*** Begin section ***

/-! `State.setStx` changes strm. -/

@[simp] theorem State.setStx_pending (s : State) (n : Nat) (x : StrmTx) : (s.setStx n x).pending = s.pending := by unfold State.setStx; rfl
@[simp] theorem State.setStx_freeCtr (s : State) (n : Nat) (x : StrmTx) : (s.setStx n x).freeCtr = s.freeCtr := by unfold State.setStx; rfl
@[simp] theorem State.setStx_variant (s : State) (n : Nat) (x : StrmTx) : (s.setStx n x).variant = s.variant := by unfold State.setStx; rfl
@[simp] theorem State.setStx_readData (s : State) (n : Nat) (x : StrmTx) : (s.setStx n x).readData = s.readData := by unfold State.setStx; rfl
@[simp] theorem State.setStx_readEP (s : State) (n : Nat) (x : StrmTx) : (s.setStx n x).readEP = s.readEP := by unfold State.setStx; rfl
@[simp] theorem State.setStx_readFault (s : State) (n : Nat) (x : StrmTx) : (s.setStx n x).readFault = s.readFault := by unfold State.setStx; rfl
@[simp] theorem State.setStx_otherData (s : State) (n : Nat) (x : StrmTx) : (s.setStx n x).otherData = s.otherData := by unfold State.setStx; rfl
@[simp] theorem State.setStx_dramUnit (s : State) (n : Nat) (x : StrmTx) : (s.setStx n x).dramUnit = s.dramUnit := by unfold State.setStx; rfl
@[simp] theorem State.setStx_dramOut (s : State) (n : Nat) (x : StrmTx) : (s.setStx n x).dramOut = s.dramOut := by unfold State.setStx; rfl
@[simp] theorem State.setStx_regs (s : State) (n : Nat) (x : StrmTx) : (s.setStx n x).regs = s.regs := by unfold State.setStx; rfl
@[simp] theorem State.setStx_latches (s : State) (n : Nat) (x : StrmTx) : (s.setStx n x).latches = s.latches := by unfold State.setStx; rfl
@[simp] theorem State.setStx_held (s : State) (n : Nat) (x : StrmTx) : (s.setStx n x).held = s.held := by unfold State.setStx; rfl
@[simp] theorem State.setStx_qHold (s : State) (n : Nat) (x : StrmTx) : (s.setStx n x).qHold = s.qHold := by unfold State.setStx; rfl
@[simp] theorem State.setStx_qLatch (s : State) (n : Nat) (x : StrmTx) : (s.setStx n x).qLatch = s.qLatch := by unfold State.setStx; rfl
@[simp] theorem State.setStx_pairs (s : State) (n : Nat) (x : StrmTx) : (s.setStx n x).pairs = s.pairs := by unfold State.setStx; rfl
@[simp] theorem State.setStx_queues (s : State) (n : Nat) (x : StrmTx) : (s.setStx n x).queues = s.queues := by unfold State.setStx; rfl
@[simp] theorem State.setStx_mem (s : State) (n : Nat) (x : StrmTx) : (s.setStx n x).mem = s.mem := by unfold State.setStx; rfl
@[simp] theorem State.setStx_sched (s : State) (n : Nat) (x : StrmTx) : (s.setStx n x).sched = s.sched := by unfold State.setStx; rfl
@[simp] theorem State.setStx_scene (s : State) (n : Nat) (x : StrmTx) : (s.setStx n x).scene = s.scene := by unfold State.setStx; rfl
@[simp] theorem State.setStx_out (s : State) (n : Nat) (x : StrmTx) : (s.setStx n x).out = s.out := by unfold State.setStx; rfl
@[simp] theorem State.setStx_cores (s : State) (n : Nat) (x : StrmTx) : (s.setStx n x).cores = s.cores := by unfold State.setStx; rfl
@[simp] theorem State.setStx_time (s : State) (n : Nat) (x : StrmTx) : (s.setStx n x).time = s.time := by unfold State.setStx; rfl
@[simp] theorem State.setStx_hif (s : State) (n : Nat) (x : StrmTx) : (s.setStx n x).hif = s.hif := by unfold State.setStx; rfl
@[simp] theorem State.setStx_stat (s : State) (n : Nat) (x : StrmTx) : (s.setStx n x).stat = s.stat := by unfold State.setStx; rfl
@[simp] theorem State.setStx_twin (s : State) (n : Nat) (x : StrmTx) : (s.setStx n x).twin = s.twin := by unfold State.setStx; rfl
@[simp] theorem State.setStx_ddr (s : State) (n : Nat) (x : StrmTx) : (s.setStx n x).ddr = s.ddr := by unfold State.setStx; rfl
@[simp] theorem State.setStx_net (s : State) (n : Nat) (x : StrmTx) : (s.setStx n x).net = s.net := by unfold State.setStx; rfl
@[simp] theorem State.setStx_cond (s : State) (n : Nat) (x : StrmTx) : (s.setStx n x).cond = s.cond := by unfold State.setStx; rfl
@[simp] theorem State.setStx_pwr (s : State) (n : Nat) (x : StrmTx) : (s.setStx n x).pwr = s.pwr := by unfold State.setStx; rfl
@[simp] theorem State.setStx_sec (s : State) (n : Nat) (x : StrmTx) : (s.setStx n x).sec = s.sec := by unfold State.setStx; rfl
@[simp] theorem State.setStx_rdAt (s : State) (n : Nat) (x : StrmTx) (a : Nat) : (s.setStx n x).rd a = s.rd a := by unfold State.setStx; rfl
@[simp] theorem State.setStx_coreAt (s : State) (n : Nat) (x : StrmTx) (j : Nat) : (s.setStx n x).core j = s.core j := by unfold State.setStx; rfl
@[simp] theorem State.setStx_queueAt (s : State) (n : Nat) (x : StrmTx) (j : Nat) : (s.setStx n x).queue j = s.queue j := by unfold State.setStx; rfl
@[simp] theorem State.setStx_objAt (s : State) (n : Nat) (x : StrmTx) (j : Nat) : (s.setStx n x).obj j = s.obj j := by unfold State.setStx; rfl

*** End section ***

Problem
Reproduce word for word the material above, starting with the line that has "s.time := by unfold State.setStx; rfl" and stopping after the line that has "s.pwr := by unfold State.setStx; rfl".

Answer area
@[simp] theorem State.setStx_time (s : State) (n : Nat) (x : StrmTx) : (s.setStx n x).time = s.time := by unfold State.setStx; rfl
@[simp] theorem State.setStx_hif (s : State) (n : Nat) (x : StrmTx) : (s.setStx n x).hif = s.hif := by unfold State.setStx; rfl
@[simp] theorem State.setStx_stat (s : State) (n : Nat) (x : StrmTx) : (s.setStx n x).stat = s.stat := by unfold State.setStx; rfl
@[simp] theorem State.setStx_twin (s : State) (n : Nat) (x : StrmTx) : (s.setStx n x).twin = s.twin := by unfold State.setStx; rfl
@[simp] theorem State.setStx_ddr (s : State) (n : Nat) (x : StrmTx) : (s.setStx n x).ddr = s.ddr := by unfold State.setStx; rfl
@[simp] theorem State.setStx_net (s : State) (n : Nat) (x : StrmTx) : (s.setStx n x).net = s.net := by unfold State.setStx; rfl
@[simp] theorem State.setStx_cond (s : State) (n : Nat) (x : StrmTx) : (s.setStx n x).cond = s.cond := by unfold State.setStx; rfl
@[simp] theorem State.setStx_pwr (s : State) (n : Nat) (x : StrmTx) : (s.setStx n x).pwr = s.pwr := by unfold State.setStx; rfl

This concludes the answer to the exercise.